### Task instructions
If a line below contains the string "KMap", copy it out.

Items from a dataset:
/-- What of core `c` is taken when the workgroups of `ex` are thought away. -/
def capOf (s : State) (ex : List Nat) (c : Nat) : Cap :=
  let here := s.wgs.filter fun e => e.2.st = .resident && e.2.cores.contains c && !ex.contains e.1
  let gs := s.groups.filter fun e => e.2.core == c && here.any fun w => w.1 == e.2.wg
  let launch (g : Group) : Nat := ((find s.wgs g.wg).map Wg.launch).getD 0
  let of (f : Launch → Nat) (k : Nat) : Nat := ((find s.launches k).map f).getD 0
  let freed := (s.strands.filter fun e => coreOf e.1 == c && (find s.groups e.2.group).any fun g => ex.contains g.wg).length
  ⟨gs.map fun e => (launch e.2, e.2.slot, e.2.pos, e.2.width),
   (gs.map fun e => of vecBytes (launch e.2)).sum, (gs.map fun e => of scaBytes (launch e.2)).sum,
   (here.map fun e => of Launch.scratch e.2.launch).sum,
   ((List.range 32).filter fun n => (resOf (core s c) n).st != 2).length - (here.map fun e => e.2.oslots).sum,
   (freeEntries s c).length + freed⟩

/-- Slots of a core that hold a group. -/
def Cap.slots (c : Cap) : Nat := ((c.runs.map fun r => r.2.1).foldl insertNat []).length

/-- The first aligned free run of `g` positions in a slot. -/
def Cap.freePos (c : Cap) (slot g : Nat) : Option Nat :=
  ((List.range (64 / g)).map (· * g)).find? fun p =>
    c.runs.all fun r => r.2.1 != slot || p + g ≤ r.2.2.1 || r.2.2.1 + r.2.2.2 ≤ p

/-- Where a group of launch `lk` goes on a core: the lowest slot of its launch with room, else the lowest empty one
(R35). -/
def Cap.spot (c : Cap) (lk g : Nat) : Option (Nat × Nat) :=
  let own := (List.range 64).find? fun k => (c.runs.any fun r => r.1 == lk && r.2.1 == k) && (c.freePos k g).isSome
  match own with
  | some k => (c.freePos k g).map fun p => (k, p)
  | none => ((List.range 64).find? fun k => c.runs.all fun r => r.2.1 != k).map fun k => (k, 0)

/-- One group more on a core, with `need` strand-table entries; `first` when it is its workgroup's first there (R26, R35,
R36, R129, R262). -/
def Cap.add (c : Cap) (lk : Nat) (l : Launch) (need : Nat) (first : Bool) : Option ((Nat × Nat) × Cap) :=
  let share := !first || (c.scr + l.scratch ≤ 2 ^ 20 && l.oslots ≤ c.quota)
  if share && c.vec + vecBytes l ≤ 2 ^ 19 && c.sca + scaBytes l ≤ 2 ^ 18 && need ≤ c.entries then
    (c.spot lk l.width).map fun k =>
      (k, ⟨c.runs ++ [(lk, k.1, k.2, l.width)], c.vec + vecBytes l, c.sca + scaBytes l,
        if first then c.scr + l.scratch else c.scr, if first then c.quota - l.oslots else c.quota, c.entries - need⟩)
  else none

/-- Groups placed in order on the cores of a unit: each on core `k` of it or, without a fixed place, on a later one (R36).
A group is its number of strand-table entries and its fixed member; the answer is a member, slot and position for each. -/
def fillUnit (lk : Nat) (l : Launch) : List (Nat × Option Nat) → Nat → List Nat → List Cap →
    Option (List (Nat × Nat × Nat) × List Cap)
  | [], _, _, caps => some ([], caps)
  | (need, at_) :: gs, k, used, caps =>
    let ks := match at_ with
      | some m => [m]
      | none => (List.range caps.length).filter fun m => k ≤ m
    match ks.findSome? fun m => ((caps.getD m Cap.empty).add lk l need (!used.contains m)).map fun r => (m, r) with
    | none => none
    | some (m, spot, cap) =>
      (fillUnit lk l gs m (insertNat used m) (caps.set m cap)).map fun r => ((m, spot) :: r.1, r.2)

/-- The units of a die on which a workgroup may be placed: cores, or for COOP clusters (R36). -/
def unitsOf (d : Nat) (coop : Bool) : List (List Nat) :=
  if coop then (List.range 12).map fun c => (List.range 4).map fun i => 48 * d + 4 * c + i
  else (List.range 48).map fun c => [48 * d + c]

/-- The unit that R49 chooses: the fewest occupied slots among those where the groups fit and `ok` holds, then the lowest;
with the groups' places and the unit's cores after it. -/
def chooseUnit (caps : Nat → Cap) (lk : Nat) (l : Launch) (d : Nat) (gs : List (Nat × Option Nat)) (ok : List Nat → Bool) :
    Option (List Nat × List (Nat × Nat × Nat) × List Cap) :=
  let fits := (unitsOf d l.coop).filterMap fun u =>
    if ok u then (fillUnit lk l gs 0 [] (u.map caps)).map fun r =>
      (((u.map fun c => (caps c).slots).sum, u.headD 0), u, r.1, r.2) else none
  (leastBy (fun a b => a.1.1 < b.1.1 || (a.1.1 == b.1.1 && a.1.2 < b.1.2)) fits).map Prod.snd

/-- The groups of a new workgroup: one entry each, anywhere. -/
def newGroups (l : Launch) : List (Nat × Option Nat) := List.replicate l.groups (1, none)

/-- The unit for a new workgroup of a launch on a die as it stands. -/
def chooseNew (s : State) (ex : List Nat) (lk : Nat) (l : Launch) (d : Nat) :
    Option (List Nat × List (Nat × Nat × Nat) × List Cap) :=
  chooseUnit (capOf s ex) lk l d (newGroups l) fun _ => true

/-- `n` workgroups of a launch placed one after another on die `d` (R51). -/
def placeMany (lk : Nat) (l : Launch) (d : Nat) : Nat → KMap Cap → (Nat → Cap) → Option (KMap Cap)
  | 0, m, _ => some m
  | n + 1, m, base =>
    let caps (c : Nat) : Cap := (find m c).getD (base c)
    match chooseUnit caps lk l d (newGroups l) fun _ => true with
    | none => none
    | some (u, _, cs) => placeMany lk l d n ((u.zip cs).foldl (fun m e => put m e.1 e.2) m) base

/-- The cores that a launch takes when every workgroup of it is placed at once, if they can be (R51). -/
def wholeTaken (base : Nat → Cap) (lk : Nat) (l : Launch) : Option (KMap Cap) :=
  l.ranges.foldl (fun (m : Option (KMap Cap)) r => m.bind fun m => placeMany lk l r.die (r.hi - r.next) m base) (some [])

/-- Every workgroup of a launch can be resident at once (R51). -/
def wholeFits (base : Nat → Cap) (lk : Nat) (l : Launch) : Bool := (wholeTaken base lk l).isSome

/-- How many of `n` workgroups of a launch find room one after another on die `d`, beside what of its cores is taken (R49). -/
def roomFor (lk : Nat) (l : Launch) (d : Nat) (base : Nat → Cap) : Nat → KMap Cap → Nat
  | 0, _ => 0
  | n + 1, m =>
    match chooseUnit (fun c => (find m c).getD (base c)) lk l d (newGroups l) fun _ => true with
    | none => 0
    | some (u, _, cs) => 1 + roomFor lk l d base n ((u.zip cs).foldl (fun m e => put m e.1 e.2) m)

/-- FIT: a workgroup fits an empty core or cluster, and a CORES launch its empty dies (R26, R28, R51). -/
def fitOk (l : Launch) : Bool :=
  let lanes := l.width * l.groups
  lanes ≤ (if l.coop then 16384 else 4096) &&
    (chooseUnit (fun _ => Cap.empty) 0 l 0 (newGroups l) fun _ => true).isSome &&
    (!l.cores || (gridOf l * lanes ≤ 4 * 48 * 4096 && wholeFits (fun _ => Cap.empty) 0 l))

/-- The status of a posted record: FORMAT, RANGE, FIT, DIE, ENERGY, or accepted (R28). -/
def recordStatus (s : State) (q k : Nat) (bs : List Nat) : Nat :=
  let l := launchOf s q k bs
  if !formatOk s (queueOf s q).ctx bs then 0xE1
  else if !rangeOk bs then 0xE2
  else if !fitOk l then 0xE3
  else if l.ranges.any fun r => (die s r.die).mode == .off || (die s r.die).inReset then 0xE4
  else if l.cores && s.damper.budget.toNat < gridOf l * l.energy then 0xE5
  else 0x5A

/-- QUEUE written into the source records that wait for it, those whose line no block holds (R299). -/
def payOwed (s : State) (q : Nat) : State :=
  let due := (queueOf s q).owed.filter fun a => !sourceHeld s a
  due.foldl (fun s a => writeSource s a 0xE6) (modQueue s q fun d => { d with owed := d.owed.filter fun a => !due.contains a })

/-- The next slot of an enabled queue reads 0xA5: the record is checked, its status written, and a good one accepted (R28,
R30, R299). -/
def parseNext (s : State) (q : Nat) : Host.Outcome State Fault Refusal :=
  let d := queueOf s q
  let mark := slotAddr q d.next 0xFF
  let src := find d.src d.next
  if !d.enable || homeRead s mark 1 != 0xA5 || src.any (sourceHeld s) then .next s
  else
    let bs := slotBytes s q d.next
    let st := recordStatus s q d.next bs
    let l := launchOf s q d.next bs
    let s := homeWrite s mark 1 st
    let s := match src with
      | some a => writeSource s a st
      | none => s
    let s := modQueue s q fun x => { x with next := (d.next + 1) % 64, src := del x.src d.next }
    if st != 0x5A then .next s
    else
      let (n, s) := fresh s
      .next (modQueue { s with launches := put s.launches n l } q fun x => { x with fifo := x.fifo ++ [n] })

/-- LAUNCH_PARSE (R28, R30, R299). -/
def execLaunchParse (q : Nat) (s : State) : Host.Outcome State Fault Refusal :=
  if !hostAlive s || 64 ≤ q then .next s else parseNext (payOwed s q) q

/-! ## Waits and EARLY (R31, R52) -/

/-- A wait's word has reached its value; a word that cannot be read has not (R31). -/
def waitMet (s : State) (w : SigWait) : Bool :=
  dieUp s w.home && !homePoisoned s w.pa && w.value.toNat ≤ homeRead s w.pa 8

/-- The launches that produce a wait (R52). -/
def producersOf (s : State) (lk : Nat) (l : Launch) (w : SigWait) : List Nat :=
  (s.launches.filter fun e => e.1 != lk && e.2.ctx == l.ctx && e.2.doneVa != 0 && e.2.doneVa == w.va).map Prod.fst

/-- A launch is dispatchable: its waits are met, or for EARLY their producers are dispatchable themselves (R31, R52). `n`
bounds the launches followed. -/
def dispatchable (s : State) : Nat → Nat → Bool
  | 0, _ => false
  | n + 1, lk =>
    match find s.launches lk with
    | none => false
    | some l => l.dispatched || l.waits.all fun w =>
        let ps := producersOf s lk l w
        if l.early && !ps.isEmpty then ps.all (dispatchable s n) else waitMet s w

/-! ## Residency (R36) -/

/-- The level of a launch: that of its queue (R53). -/
def levelOf (s : State) (l : Launch) : Nat := (queueOf s l.queue).prio

/-- A group as it becomes resident (R36, R121). -/
def newGroup (l : Launch) (wk n c slot pos : Nat) : Group :=
  { wg := wk
    num := n
    core := c
    slot := slot
    pos := pos
    width := l.width
    cbase := l.cbase
    tbase := l.tbase
    vregs := []
    sregs := (List.range (min 4 l.sregs)).foldl (fun m k => store m k (l.args.getD k 0) 0) []
    wins := []
    qregs := []
    live := Mask.below l.width
    parked := []
    locks := []
    replay := []
    bars := []
    joined := none
    banks := []
    lost := []
    committed := none }

/-- A group starts as one strand at ENTRY with every lane active (R36). -/
def startGroup (s : State) (gk : Nat) (g : Group) (pc : Word) : State :=
  match takeEntry s g.core with
  | some e => { s with
      uid := s.uid + 1
      groups := put s.groups gk g
      strands := put s.strands (strandKey g.core e) (Strand.start gk (Mask.below g.width) pc) }
  | none => s

/-- An idle die takes RUN as its state, and as its requested one, as work comes to it; thermal control may hold it in EMBER (R34,
R409, R410). -/
def wake (s : State) (d : Nat) : State := if (die s d).mode == .idle then setMode s d (die s d).running .run else s

/-- A new workgroup becomes resident on a unit (R36, R202, R262, R374). `counted` says that its launch's grant has already
admitted it. -/
def placeWg (s : State) (lk : Nat) (l : Launch) (d num : Nat) (unit : List Nat) (spots : List (Nat × Nat × Nat))
    (counted : Bool) : State :=
  let s := tallySlots (wake s d) d
  let (wk, s) := fresh s
  let cores := (spots.map fun p => unit.getD p.1 0).foldl insertNat []
  let w : Wg :=
    { launch := lk
      ctx := l.ctx
      num := num
      die := d
      cores := cores
      st := .resident
      leaving := false
      since := s.time.toNat
      resTime := 0
      barGen := []
      barStart := []
      broken := []
      scratch := []
      scratchBad := []
      oslots := l.oslots
      saved := []
      admitted := estimate l
      stopped := false
      left := 0
      meter := meterFrom s d 0 }
  let s : State := { s with
    wgs := put s.wgs wk w
    damper := if counted then s.damper else { s.damper with admitted := s.damper.admitted + estimate l } }
  spots.zipIdx.foldl (fun s p =>
    let (gk, s) := fresh s
    startGroup s gk (newGroup l wk p.2 (unit.getD p.1.1 0) p.1.2.1 p.1.2.2) l.entry) s

/-- A launch's next workgroup on a die is taken from its ranges; a launch with none left leaves its queue (R33, R48). -/
def takeNext (s : State) (lk d : Nat) : State :=
  let step (r : List Range) : List Range :=
    match r.findIdx? fun r => r.die == d && r.next < r.hi with
    | some i => r.modify i fun x => { x with next := x.next + 1 }
    | none => r
  let s := modLaunch s lk fun l => { l with ranges := step l.ranges }
  match find s.launches lk with
  | some l => if l.ranges.all fun r => r.hi ≤ r.next then
      modQueue s l.queue fun q => { q with fifo := q.fifo.filter (· != lk) } else s
  | none => s

/-- The next undispatched workgroup of a launch on a die (R33). Of two range entries that name one die the model finishes the
first before the second (log entry 48). -/
def nextNum (l : Launch) (d : Nat) : Option Nat := (l.ranges.find? fun r => r.die == d && r.next < r.hi).map Range.next

/-- The workgroups of a launch still to be dispatched to die `d`, as far as the die could ever hold them: 8 in each of 64 slots of
48 cores (R35). -/
def leftOn (l : Launch) (d : Nat) : Nat := min 24_576 ((l.ranges.filter fun r => r.die == d).map fun r => r.hi - r.next).sum

/-- A producer of the EARLY launch would lose room on die `d` that its undispatched workgroups have, if the cores were taken as in
`m`: those workgroups have first claim on the capacity (R52). -/
def producerFirst (s : State) (lk : Nat) (l : Launch) (d : Nat) (m : KMap Cap) : Bool :=
  l.early && l.waits.any fun w => (producersOf s lk l w).any fun k => (find s.launches k).any fun p =>
    roomFor k p d (capOf s []) (leftOn p d) m < roomFor k p d (capOf s []) (leftOn p d) []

### Output below
def placeMany (lk : Nat) (l : Launch) (d : Nat) : Nat → KMap Cap → (Nat → Cap) → Option (KMap Cap)
def wholeTaken (base : Nat → Cap) (lk : Nat) (l : Launch) : Option (KMap Cap) :=
  l.ranges.foldl (fun (m : Option (KMap Cap)) r => m.bind fun m => placeMany lk l r.die (r.hi - r.next) m base) (some [])
def roomFor (lk : Nat) (l : Launch) (d : Nat) (base : Nat → Cap) : Nat → KMap Cap → Nat
def producerFirst (s : State) (lk : Nat) (l : Launch) (d : Nat) (m : KMap Cap) : Bool :=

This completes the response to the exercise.